Material for the task:
# # #

-- ==== Sys2Proof/Laws/HeldSampling.lean ====
section
/-! SUPPORT. What no operation of Machine/Sampling.lean changes: the held parts of the state (Laws/Held.lean),
save where a lemma says so. -/
namespace Sys2Proof.Machine

@[simp] theorem readingOf_held (s : State) (p : Phys) (x : Option ConvDone) (n : Fin 4) (r : InputSample) : (readingOf s p x n r).held = s.held := by
  unfold readingOf
  (repeat' split) <;> simp

@[simp] theorem conversion_held (s : State) (p : Phys) (adc : Fin 2) (d : ConvData) : (conversion s p adc d).held = s.held := by
  unfold conversion
  simp only []
  (repeat' split) <;> simp

end Sys2Proof.Machine
end

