-- ==== Sys2Proof/Laws/OtherPlanner.lean ====
section
/-! SUPPORT. What the operations of Machine/Planner.lean leave of slices that they are not about (Laws/Other.lean). -/
namespace Sys2Proof.Machine

@[simp] theorem State.onLp_cr_ne (s : State) (p : Phys) (f : Loop → Loop) (q' : Phys) (hq : q' ≠ p) : (State.onLp s p f).cr q' = s.cr q' := by
  simp [State.onLp, hq]

@[simp] theorem startPlan_cr_ne (s : State) (p : Phys) (q' : Phys) (hq : q' ≠ p) : (startPlan s p).cr q' = s.cr q' := by
  simp [startPlan, hq]

@[simp] theorem planTrigger_cr_ne (s : State) (p : Phys) (q' : Phys) (hq : q' ≠ p) : (planTrigger s p).cr q' = s.cr q' := by
  simp [planTrigger, hq]

@[simp] theorem planDone_cr_ne (s : State) (p : Phys) (q' : Phys) (hq : q' ≠ p) : (planDone s p).cr q' = s.cr q' := by
  unfold planDone
  try simp only []
  (repeat' split) <;> simp [hq]

@[simp] theorem planLate_cr_ne (s : State) (p : Phys) (q' : Phys) (hq : q' ≠ p) : (planLate s p).cr q' = s.cr q' := by
  simp [planLate, hq]

@[simp] theorem adoptPlan_cr_ne (s : State) (p : Phys) (q' : Phys) (hq : q' ≠ p) : (adoptPlan s p).cr q' = s.cr q' := by
  unfold adoptPlan
  try simp only []
  (repeat' split) <;> simp [hq]

@[simp] theorem dropPlan_cr_ne (s : State) (p : Phys) (q' : Phys) (hq : q' ≠ p) : (dropPlan s p).cr q' = s.cr q' := by
  simp [dropPlan, hq]

@[simp] theorem trustFlag_cr_ne (s : State) (p : Phys) (x : Fld) (b : Bool) (trig : Bool) (q' : Phys) (hq : q' ≠ p) : (trustFlag s p x b trig).cr q' = s.cr q' := by
  simp [trustFlag, hq]

@[simp] theorem judgeMeters_cr_ne (s : State) (p : Phys) (q' : Phys) (hq : q' ≠ p) : (judgeMeters s p).cr q' = s.cr q' := by
  simp [judgeMeters, hq]

@[simp] theorem judgePlanner_cr_ne (s : State) (p : Phys) (q' : Phys) (hq : q' ≠ p) : (judgePlanner s p).cr q' = s.cr q' := by
  simp [judgePlanner, hq]

@[simp] theorem followTariff_cr_ne (s : State) (p : Phys) (q' : Phys) (hq : q' ≠ p) : (followTariff s p).cr q' = s.cr q' := by
  simp [followTariff, hq]

@[simp] theorem applyTrust_cr_ne (s : State) (p : Phys) (q' : Phys) (hq : q' ≠ p) : (applyTrust s p).cr q' = s.cr q' := by
  simp [applyTrust, hq]

@[simp] theorem alarmsForward_cr_ne (s : State) (p : Phys) (old : Nat) (new : Nat) (q' : Phys) (hq : q' ≠ p) : (alarmsForward s p old new).cr q' = s.cr q' := by
  simp [alarmsForward, cr_foldl, hq]

@[simp] theorem alarmsStep_cr_ne (s : State) (p : Phys) (old : Nat) (new : Nat) (q' : Phys) (hq : q' ≠ p) : (alarmsStep s p old new).cr q' = s.cr q' := by
  simp [alarmsStep, hq]

end Sys2Proof.Machine
end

# # #

Return only the stretch of the material above from the line holding "unfold adoptPlan" through the line holding "simp [trustFlag, hq]", copied exactly.

Problem solution:
  unfold adoptPlan
  try simp only []
  (repeat' split) <;> simp [hq]

@[simp] theorem dropPlan_cr_ne (s : State) (p : Phys) (q' : Phys) (hq : q' ≠ p) : (dropPlan s p).cr q' = s.cr q' := by
  simp [dropPlan, hq]

@[simp] theorem trustFlag_cr_ne (s : State) (p : Phys) (x : Fld) (b : Bool) (trig : Bool) (q' : Phys) (hq : q' ≠ p) : (trustFlag s p x b trig).cr q' = s.cr q' := by
  simp [trustFlag, hq]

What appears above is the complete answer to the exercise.